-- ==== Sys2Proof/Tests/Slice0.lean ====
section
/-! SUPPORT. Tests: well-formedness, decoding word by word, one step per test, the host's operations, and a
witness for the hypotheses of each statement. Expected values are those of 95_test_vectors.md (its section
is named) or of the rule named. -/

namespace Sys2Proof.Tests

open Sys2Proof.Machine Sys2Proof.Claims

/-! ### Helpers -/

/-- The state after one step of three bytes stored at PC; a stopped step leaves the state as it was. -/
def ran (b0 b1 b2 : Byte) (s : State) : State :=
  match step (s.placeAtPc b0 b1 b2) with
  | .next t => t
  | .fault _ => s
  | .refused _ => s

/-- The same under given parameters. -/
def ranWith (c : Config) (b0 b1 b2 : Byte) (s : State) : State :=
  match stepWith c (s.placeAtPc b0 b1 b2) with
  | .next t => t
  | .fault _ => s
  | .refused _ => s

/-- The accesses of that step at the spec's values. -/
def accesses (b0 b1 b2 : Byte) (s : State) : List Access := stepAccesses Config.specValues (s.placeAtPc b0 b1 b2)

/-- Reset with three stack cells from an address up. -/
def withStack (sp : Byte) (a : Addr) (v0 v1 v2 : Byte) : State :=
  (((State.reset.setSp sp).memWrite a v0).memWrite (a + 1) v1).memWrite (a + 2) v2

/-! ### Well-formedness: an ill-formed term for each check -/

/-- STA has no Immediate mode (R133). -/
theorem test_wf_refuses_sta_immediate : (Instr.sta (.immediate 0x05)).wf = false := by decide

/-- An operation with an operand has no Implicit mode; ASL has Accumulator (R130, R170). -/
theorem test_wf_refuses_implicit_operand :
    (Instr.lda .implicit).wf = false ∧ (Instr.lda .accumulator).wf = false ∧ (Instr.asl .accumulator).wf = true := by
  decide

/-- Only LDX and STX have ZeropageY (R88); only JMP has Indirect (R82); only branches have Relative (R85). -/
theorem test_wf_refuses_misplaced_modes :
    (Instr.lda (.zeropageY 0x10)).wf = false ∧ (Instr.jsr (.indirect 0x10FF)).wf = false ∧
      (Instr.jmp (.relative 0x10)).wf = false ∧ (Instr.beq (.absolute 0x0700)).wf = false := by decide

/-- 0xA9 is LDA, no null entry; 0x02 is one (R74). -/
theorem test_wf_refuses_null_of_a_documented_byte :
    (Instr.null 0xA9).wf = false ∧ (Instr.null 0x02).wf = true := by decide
○ ○ ○ ○ ○
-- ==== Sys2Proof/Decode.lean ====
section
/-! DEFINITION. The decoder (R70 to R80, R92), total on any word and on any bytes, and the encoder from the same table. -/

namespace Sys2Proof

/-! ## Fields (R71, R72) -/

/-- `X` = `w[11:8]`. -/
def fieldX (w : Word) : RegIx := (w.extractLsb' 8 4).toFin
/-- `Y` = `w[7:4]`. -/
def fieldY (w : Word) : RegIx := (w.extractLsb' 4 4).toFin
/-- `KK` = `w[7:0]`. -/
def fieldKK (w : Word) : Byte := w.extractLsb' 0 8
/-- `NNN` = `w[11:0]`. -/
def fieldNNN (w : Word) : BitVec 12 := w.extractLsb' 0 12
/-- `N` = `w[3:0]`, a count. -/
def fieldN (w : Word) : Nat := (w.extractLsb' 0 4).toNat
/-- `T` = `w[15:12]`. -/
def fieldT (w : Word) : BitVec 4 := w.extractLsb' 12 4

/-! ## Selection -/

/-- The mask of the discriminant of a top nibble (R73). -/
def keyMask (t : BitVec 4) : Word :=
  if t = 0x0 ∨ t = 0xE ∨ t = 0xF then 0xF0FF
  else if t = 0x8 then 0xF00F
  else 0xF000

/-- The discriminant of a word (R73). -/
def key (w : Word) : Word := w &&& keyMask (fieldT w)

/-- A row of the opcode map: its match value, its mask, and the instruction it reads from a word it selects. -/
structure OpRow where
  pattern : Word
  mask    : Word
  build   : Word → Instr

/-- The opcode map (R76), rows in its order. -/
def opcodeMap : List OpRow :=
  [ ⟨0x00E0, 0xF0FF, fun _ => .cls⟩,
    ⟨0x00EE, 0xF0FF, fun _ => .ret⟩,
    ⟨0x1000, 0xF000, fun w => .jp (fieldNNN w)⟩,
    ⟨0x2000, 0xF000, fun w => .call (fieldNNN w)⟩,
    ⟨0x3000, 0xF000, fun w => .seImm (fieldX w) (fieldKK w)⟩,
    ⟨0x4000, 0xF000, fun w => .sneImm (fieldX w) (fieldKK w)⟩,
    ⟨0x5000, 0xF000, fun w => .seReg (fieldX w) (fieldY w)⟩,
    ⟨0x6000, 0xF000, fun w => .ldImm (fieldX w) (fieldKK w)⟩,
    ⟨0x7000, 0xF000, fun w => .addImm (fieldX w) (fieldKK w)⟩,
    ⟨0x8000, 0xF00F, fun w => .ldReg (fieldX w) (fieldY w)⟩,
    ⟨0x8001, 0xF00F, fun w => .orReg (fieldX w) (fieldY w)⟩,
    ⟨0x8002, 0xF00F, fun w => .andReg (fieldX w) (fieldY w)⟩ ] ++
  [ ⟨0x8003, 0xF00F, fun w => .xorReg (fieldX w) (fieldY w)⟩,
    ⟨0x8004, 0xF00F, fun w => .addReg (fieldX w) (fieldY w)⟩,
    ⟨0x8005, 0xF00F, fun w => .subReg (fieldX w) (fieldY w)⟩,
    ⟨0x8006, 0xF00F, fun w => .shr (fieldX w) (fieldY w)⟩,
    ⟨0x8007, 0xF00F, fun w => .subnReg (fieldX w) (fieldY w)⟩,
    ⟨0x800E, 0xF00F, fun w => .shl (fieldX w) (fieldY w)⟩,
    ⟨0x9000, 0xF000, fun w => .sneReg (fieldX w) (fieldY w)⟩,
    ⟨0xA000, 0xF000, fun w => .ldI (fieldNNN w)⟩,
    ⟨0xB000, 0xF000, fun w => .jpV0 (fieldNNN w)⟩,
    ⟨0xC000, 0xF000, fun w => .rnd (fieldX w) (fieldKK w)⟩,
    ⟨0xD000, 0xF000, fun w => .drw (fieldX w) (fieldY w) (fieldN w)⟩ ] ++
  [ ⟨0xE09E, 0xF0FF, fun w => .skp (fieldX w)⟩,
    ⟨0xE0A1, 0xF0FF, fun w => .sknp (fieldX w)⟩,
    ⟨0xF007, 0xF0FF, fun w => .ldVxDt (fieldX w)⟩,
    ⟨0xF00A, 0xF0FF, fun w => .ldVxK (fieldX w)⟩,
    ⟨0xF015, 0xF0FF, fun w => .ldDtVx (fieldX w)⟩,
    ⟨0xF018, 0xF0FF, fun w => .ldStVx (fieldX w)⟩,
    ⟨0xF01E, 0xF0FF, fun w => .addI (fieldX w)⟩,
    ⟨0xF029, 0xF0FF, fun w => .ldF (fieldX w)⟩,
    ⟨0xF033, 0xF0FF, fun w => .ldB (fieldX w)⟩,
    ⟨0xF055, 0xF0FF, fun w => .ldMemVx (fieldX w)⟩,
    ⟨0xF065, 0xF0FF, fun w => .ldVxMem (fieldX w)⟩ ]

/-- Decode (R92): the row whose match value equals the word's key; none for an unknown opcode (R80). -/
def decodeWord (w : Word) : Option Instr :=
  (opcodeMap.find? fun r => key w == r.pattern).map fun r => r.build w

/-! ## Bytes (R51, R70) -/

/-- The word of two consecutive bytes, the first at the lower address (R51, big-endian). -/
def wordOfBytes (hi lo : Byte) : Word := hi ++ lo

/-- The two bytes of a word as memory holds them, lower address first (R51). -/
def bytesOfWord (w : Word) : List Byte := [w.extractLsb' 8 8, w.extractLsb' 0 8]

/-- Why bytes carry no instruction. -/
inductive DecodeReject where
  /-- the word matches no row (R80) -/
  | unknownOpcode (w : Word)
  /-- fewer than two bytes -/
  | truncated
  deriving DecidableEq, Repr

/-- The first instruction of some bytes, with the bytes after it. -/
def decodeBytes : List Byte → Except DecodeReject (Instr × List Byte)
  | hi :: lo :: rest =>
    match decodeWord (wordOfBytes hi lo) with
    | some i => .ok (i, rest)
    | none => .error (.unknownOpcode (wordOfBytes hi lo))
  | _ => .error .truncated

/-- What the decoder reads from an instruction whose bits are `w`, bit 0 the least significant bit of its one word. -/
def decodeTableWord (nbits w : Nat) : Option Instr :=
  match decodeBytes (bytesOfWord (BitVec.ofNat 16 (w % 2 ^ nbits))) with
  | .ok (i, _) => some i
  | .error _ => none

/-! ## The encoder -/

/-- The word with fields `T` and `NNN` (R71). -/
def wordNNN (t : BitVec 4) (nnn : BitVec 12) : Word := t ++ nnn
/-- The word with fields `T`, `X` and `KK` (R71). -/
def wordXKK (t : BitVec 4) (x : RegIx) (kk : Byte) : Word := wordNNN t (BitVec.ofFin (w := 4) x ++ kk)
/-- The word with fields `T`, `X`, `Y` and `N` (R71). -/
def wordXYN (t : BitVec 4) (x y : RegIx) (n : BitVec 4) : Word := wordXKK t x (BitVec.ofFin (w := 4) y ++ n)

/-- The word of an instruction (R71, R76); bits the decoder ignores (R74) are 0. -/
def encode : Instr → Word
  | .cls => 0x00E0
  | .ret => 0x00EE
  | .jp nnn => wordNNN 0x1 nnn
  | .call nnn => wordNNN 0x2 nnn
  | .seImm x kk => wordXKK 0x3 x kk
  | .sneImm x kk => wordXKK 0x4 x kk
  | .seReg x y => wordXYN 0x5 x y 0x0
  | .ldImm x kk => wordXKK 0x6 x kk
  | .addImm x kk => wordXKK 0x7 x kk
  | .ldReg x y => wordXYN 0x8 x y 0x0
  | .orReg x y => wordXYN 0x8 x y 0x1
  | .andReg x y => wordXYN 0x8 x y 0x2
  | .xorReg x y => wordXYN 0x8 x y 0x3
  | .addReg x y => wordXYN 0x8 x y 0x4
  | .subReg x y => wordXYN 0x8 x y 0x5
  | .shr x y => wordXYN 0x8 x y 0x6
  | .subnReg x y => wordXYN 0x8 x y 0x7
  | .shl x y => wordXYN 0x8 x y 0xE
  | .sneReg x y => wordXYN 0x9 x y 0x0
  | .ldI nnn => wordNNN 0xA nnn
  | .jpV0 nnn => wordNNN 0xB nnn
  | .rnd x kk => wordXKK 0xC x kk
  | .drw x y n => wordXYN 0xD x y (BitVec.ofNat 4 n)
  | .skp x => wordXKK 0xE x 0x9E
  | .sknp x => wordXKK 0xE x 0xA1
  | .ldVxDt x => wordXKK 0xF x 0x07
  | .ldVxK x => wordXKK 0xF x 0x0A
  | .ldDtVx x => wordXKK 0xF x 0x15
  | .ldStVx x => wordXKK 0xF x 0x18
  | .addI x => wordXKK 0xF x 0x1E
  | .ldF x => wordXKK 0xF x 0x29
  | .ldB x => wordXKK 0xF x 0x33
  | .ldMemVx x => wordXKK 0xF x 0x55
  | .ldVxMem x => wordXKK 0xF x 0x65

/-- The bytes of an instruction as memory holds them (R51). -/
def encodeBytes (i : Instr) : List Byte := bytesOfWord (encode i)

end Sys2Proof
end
○ ○ ○ ○ ○
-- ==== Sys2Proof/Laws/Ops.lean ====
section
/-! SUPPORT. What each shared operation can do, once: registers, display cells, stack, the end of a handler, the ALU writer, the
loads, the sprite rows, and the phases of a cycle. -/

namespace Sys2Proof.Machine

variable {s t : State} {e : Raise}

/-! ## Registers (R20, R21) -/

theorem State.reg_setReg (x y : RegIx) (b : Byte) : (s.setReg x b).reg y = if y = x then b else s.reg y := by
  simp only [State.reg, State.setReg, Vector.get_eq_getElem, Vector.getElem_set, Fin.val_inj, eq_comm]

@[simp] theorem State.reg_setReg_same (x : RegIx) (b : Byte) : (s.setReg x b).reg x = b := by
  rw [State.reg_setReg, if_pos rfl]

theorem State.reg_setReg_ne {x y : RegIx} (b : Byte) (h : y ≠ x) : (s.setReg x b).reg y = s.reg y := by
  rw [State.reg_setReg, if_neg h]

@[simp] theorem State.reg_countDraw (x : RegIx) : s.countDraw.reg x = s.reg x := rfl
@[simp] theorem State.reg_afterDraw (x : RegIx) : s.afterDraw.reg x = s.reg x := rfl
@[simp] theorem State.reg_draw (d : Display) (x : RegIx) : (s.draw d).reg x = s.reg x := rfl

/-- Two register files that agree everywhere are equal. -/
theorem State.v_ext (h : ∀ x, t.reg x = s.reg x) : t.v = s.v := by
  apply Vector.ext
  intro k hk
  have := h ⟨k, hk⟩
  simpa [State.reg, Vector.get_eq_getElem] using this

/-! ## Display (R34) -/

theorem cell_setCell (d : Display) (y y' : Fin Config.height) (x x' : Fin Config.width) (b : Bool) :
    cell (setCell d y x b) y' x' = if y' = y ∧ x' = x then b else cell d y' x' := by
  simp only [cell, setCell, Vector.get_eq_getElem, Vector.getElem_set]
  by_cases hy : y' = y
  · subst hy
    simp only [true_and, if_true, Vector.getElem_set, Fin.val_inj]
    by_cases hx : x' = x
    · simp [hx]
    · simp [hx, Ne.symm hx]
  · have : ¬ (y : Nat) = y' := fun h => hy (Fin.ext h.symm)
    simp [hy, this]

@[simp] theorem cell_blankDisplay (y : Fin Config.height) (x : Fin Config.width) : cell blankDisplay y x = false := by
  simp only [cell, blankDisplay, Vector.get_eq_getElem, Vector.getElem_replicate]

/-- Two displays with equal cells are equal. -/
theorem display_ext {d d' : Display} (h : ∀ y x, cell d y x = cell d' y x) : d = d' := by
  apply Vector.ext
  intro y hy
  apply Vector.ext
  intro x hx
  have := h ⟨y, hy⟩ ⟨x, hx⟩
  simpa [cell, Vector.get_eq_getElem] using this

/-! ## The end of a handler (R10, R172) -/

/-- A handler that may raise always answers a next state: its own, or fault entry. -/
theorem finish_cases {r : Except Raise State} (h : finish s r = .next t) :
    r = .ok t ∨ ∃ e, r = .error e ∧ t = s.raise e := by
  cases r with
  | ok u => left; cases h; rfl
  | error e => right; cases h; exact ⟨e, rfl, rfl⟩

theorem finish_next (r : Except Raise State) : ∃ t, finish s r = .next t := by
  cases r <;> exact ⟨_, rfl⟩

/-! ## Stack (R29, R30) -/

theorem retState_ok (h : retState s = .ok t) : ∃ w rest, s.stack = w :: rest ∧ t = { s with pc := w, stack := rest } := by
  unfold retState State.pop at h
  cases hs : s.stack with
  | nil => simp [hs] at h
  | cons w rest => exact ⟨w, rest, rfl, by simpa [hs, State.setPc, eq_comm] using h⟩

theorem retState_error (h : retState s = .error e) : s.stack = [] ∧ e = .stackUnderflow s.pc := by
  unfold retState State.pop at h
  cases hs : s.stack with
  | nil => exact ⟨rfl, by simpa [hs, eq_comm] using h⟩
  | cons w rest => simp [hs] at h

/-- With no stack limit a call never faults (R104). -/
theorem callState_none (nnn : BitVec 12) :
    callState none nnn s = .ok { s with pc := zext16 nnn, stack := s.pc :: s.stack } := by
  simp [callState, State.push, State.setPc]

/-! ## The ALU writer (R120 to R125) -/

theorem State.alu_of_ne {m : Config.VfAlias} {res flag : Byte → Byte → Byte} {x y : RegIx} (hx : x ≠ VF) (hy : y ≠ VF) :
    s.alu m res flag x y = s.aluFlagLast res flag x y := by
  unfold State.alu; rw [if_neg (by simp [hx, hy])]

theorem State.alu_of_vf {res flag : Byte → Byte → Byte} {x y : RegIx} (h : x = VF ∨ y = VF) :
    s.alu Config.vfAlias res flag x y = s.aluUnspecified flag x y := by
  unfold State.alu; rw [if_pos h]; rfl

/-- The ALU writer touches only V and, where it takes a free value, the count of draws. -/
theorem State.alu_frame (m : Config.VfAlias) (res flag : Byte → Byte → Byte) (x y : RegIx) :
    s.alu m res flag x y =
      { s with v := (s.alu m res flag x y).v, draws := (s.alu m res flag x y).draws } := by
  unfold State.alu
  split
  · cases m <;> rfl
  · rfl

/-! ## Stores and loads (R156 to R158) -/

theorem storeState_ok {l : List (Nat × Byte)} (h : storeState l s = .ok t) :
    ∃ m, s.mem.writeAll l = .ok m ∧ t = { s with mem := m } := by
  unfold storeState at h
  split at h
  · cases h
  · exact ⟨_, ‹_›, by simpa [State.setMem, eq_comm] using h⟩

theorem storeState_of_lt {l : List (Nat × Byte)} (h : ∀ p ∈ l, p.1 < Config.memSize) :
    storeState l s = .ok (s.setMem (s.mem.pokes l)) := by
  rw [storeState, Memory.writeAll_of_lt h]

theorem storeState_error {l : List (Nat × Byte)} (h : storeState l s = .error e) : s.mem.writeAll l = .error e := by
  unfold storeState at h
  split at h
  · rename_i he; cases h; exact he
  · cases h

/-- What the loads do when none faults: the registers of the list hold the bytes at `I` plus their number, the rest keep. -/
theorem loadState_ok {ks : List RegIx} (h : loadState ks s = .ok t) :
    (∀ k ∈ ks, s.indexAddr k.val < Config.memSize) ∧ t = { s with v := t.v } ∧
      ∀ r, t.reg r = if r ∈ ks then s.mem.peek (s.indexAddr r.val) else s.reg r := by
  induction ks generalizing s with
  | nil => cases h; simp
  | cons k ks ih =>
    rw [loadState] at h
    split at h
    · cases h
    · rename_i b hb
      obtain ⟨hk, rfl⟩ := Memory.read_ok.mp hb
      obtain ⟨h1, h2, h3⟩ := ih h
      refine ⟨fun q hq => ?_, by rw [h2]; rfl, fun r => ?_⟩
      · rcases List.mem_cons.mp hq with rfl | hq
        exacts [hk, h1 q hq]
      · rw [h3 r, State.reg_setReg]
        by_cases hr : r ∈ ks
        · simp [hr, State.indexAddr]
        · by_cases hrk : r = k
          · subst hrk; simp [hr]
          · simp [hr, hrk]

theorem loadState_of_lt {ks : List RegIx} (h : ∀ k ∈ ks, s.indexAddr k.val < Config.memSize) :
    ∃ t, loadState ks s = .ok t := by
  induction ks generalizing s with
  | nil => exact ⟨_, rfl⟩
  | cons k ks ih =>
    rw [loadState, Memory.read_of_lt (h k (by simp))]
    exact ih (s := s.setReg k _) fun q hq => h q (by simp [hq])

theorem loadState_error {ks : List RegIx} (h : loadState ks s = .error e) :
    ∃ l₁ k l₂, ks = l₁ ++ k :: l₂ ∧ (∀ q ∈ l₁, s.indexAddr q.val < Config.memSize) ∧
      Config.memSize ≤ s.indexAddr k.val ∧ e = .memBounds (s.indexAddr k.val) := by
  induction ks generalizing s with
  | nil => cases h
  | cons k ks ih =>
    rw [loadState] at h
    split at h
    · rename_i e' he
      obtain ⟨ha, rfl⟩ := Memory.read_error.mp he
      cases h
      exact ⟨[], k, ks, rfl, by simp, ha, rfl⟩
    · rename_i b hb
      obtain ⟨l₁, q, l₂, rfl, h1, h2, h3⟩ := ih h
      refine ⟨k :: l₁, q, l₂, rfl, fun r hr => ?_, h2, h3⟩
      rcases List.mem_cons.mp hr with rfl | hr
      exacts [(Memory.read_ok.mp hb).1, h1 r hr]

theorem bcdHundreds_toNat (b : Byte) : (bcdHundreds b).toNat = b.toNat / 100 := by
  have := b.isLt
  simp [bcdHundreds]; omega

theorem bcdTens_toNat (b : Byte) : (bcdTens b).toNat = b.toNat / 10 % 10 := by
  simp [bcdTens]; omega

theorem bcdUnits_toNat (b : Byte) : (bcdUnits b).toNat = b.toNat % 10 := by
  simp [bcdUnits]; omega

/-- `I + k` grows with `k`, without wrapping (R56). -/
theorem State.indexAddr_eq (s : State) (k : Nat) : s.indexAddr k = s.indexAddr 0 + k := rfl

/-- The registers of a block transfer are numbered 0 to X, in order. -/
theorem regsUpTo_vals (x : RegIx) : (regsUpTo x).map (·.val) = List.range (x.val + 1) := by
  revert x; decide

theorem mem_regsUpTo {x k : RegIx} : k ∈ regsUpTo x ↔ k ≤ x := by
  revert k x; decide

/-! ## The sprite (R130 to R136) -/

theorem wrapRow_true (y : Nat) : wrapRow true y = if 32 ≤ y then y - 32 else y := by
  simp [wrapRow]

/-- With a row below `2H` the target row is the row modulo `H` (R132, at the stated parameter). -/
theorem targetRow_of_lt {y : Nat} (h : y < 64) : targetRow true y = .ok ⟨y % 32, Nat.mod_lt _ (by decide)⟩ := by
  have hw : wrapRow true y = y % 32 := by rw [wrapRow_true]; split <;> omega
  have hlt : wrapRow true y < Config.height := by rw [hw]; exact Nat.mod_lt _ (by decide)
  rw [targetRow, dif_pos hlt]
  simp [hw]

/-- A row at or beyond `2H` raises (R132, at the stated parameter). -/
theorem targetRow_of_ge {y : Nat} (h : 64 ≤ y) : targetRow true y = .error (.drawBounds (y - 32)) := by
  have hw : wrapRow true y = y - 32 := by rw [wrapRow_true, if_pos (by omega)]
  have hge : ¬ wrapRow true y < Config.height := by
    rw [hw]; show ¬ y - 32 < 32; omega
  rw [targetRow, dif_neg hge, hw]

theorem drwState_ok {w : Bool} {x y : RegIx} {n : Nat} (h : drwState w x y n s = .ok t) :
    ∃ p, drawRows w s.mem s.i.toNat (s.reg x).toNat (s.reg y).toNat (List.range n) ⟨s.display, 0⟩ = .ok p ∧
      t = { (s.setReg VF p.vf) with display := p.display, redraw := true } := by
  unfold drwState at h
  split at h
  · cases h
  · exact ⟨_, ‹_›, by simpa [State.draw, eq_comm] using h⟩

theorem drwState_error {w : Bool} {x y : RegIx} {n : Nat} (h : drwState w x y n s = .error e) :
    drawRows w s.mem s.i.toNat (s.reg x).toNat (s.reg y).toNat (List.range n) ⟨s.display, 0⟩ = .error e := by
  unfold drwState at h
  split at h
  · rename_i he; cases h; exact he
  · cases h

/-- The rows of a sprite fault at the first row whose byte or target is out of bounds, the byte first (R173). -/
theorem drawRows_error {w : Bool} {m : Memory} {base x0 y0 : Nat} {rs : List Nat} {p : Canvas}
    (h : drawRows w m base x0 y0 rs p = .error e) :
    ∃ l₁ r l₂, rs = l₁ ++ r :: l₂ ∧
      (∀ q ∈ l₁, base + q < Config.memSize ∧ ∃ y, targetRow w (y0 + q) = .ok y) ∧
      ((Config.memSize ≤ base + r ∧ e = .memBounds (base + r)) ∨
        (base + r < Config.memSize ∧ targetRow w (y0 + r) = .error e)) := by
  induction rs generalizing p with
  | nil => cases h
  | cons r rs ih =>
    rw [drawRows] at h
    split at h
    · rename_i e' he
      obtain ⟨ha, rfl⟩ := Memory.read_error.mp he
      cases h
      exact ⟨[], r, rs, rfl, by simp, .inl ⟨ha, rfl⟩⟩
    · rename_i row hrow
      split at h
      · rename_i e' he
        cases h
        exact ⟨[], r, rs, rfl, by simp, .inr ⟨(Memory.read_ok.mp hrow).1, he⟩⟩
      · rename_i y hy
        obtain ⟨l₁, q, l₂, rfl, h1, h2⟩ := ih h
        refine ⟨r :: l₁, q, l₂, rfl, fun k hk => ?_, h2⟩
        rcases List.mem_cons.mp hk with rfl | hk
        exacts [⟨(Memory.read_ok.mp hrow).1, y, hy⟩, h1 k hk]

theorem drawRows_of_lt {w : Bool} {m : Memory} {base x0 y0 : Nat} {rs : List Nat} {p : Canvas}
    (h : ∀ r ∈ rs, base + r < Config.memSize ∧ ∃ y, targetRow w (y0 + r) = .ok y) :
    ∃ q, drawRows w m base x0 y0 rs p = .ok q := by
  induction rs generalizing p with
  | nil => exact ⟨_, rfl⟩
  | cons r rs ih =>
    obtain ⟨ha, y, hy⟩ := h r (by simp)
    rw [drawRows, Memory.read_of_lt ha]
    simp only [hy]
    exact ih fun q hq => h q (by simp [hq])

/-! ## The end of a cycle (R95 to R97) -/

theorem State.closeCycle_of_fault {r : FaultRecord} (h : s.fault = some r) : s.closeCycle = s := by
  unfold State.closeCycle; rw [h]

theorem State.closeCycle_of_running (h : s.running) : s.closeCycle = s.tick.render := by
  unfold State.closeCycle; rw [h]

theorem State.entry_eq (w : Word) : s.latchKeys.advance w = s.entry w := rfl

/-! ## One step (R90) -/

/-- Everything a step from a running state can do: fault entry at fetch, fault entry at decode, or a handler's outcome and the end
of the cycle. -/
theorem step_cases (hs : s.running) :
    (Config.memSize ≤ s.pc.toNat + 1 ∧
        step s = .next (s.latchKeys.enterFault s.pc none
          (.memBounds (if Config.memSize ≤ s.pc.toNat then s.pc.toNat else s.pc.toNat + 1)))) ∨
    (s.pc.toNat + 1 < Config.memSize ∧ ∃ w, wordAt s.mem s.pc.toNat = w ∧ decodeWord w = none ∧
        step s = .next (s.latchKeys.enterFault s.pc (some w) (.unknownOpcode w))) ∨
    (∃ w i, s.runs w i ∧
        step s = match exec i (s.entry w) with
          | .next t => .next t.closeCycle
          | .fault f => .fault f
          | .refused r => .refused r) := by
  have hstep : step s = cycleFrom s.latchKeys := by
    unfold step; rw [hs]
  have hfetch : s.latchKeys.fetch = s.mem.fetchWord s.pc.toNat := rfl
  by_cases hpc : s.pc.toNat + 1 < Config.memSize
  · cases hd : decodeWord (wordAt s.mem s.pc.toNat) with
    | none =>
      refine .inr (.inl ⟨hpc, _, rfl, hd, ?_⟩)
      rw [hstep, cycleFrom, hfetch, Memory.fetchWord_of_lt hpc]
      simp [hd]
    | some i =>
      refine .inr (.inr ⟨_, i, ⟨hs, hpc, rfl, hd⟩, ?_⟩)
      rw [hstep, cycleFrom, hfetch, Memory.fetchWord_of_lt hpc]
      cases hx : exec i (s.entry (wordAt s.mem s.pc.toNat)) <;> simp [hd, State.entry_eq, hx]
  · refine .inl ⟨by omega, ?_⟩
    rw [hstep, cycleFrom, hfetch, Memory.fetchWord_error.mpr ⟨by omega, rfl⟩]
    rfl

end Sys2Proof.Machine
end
○ ○ ○ ○ ○
| What the task requires |
Would you please copy, word for word, everything above from the line containing "simp [hy, this]" down to the line containing "cases r with", those two lines included?

| Worked solution |
    simp [hy, this]

@[simp] theorem cell_blankDisplay (y : Fin Config.height) (x : Fin Config.width) : cell blankDisplay y x = false := by
  simp only [cell, blankDisplay, Vector.get_eq_getElem, Vector.getElem_replicate]

/-- Two displays with equal cells are equal. -/
theorem display_ext {d d' : Display} (h : ∀ y x, cell d y x = cell d' y x) : d = d' := by
  apply Vector.ext
  intro y hy
  apply Vector.ext
  intro x hx
  have := h ⟨y, hy⟩ ⟨x, hx⟩
  simpa [cell, Vector.get_eq_getElem] using this

/-! ## The end of a handler (R10, R172) -/

/-- A handler that may raise always answers a next state: its own, or fault entry. -/
theorem finish_cases {r : Except Raise State} (h : finish s r = .next t) :
    r = .ok t ∨ ∃ e, r = .error e ∧ t = s.raise e := by
  cases r with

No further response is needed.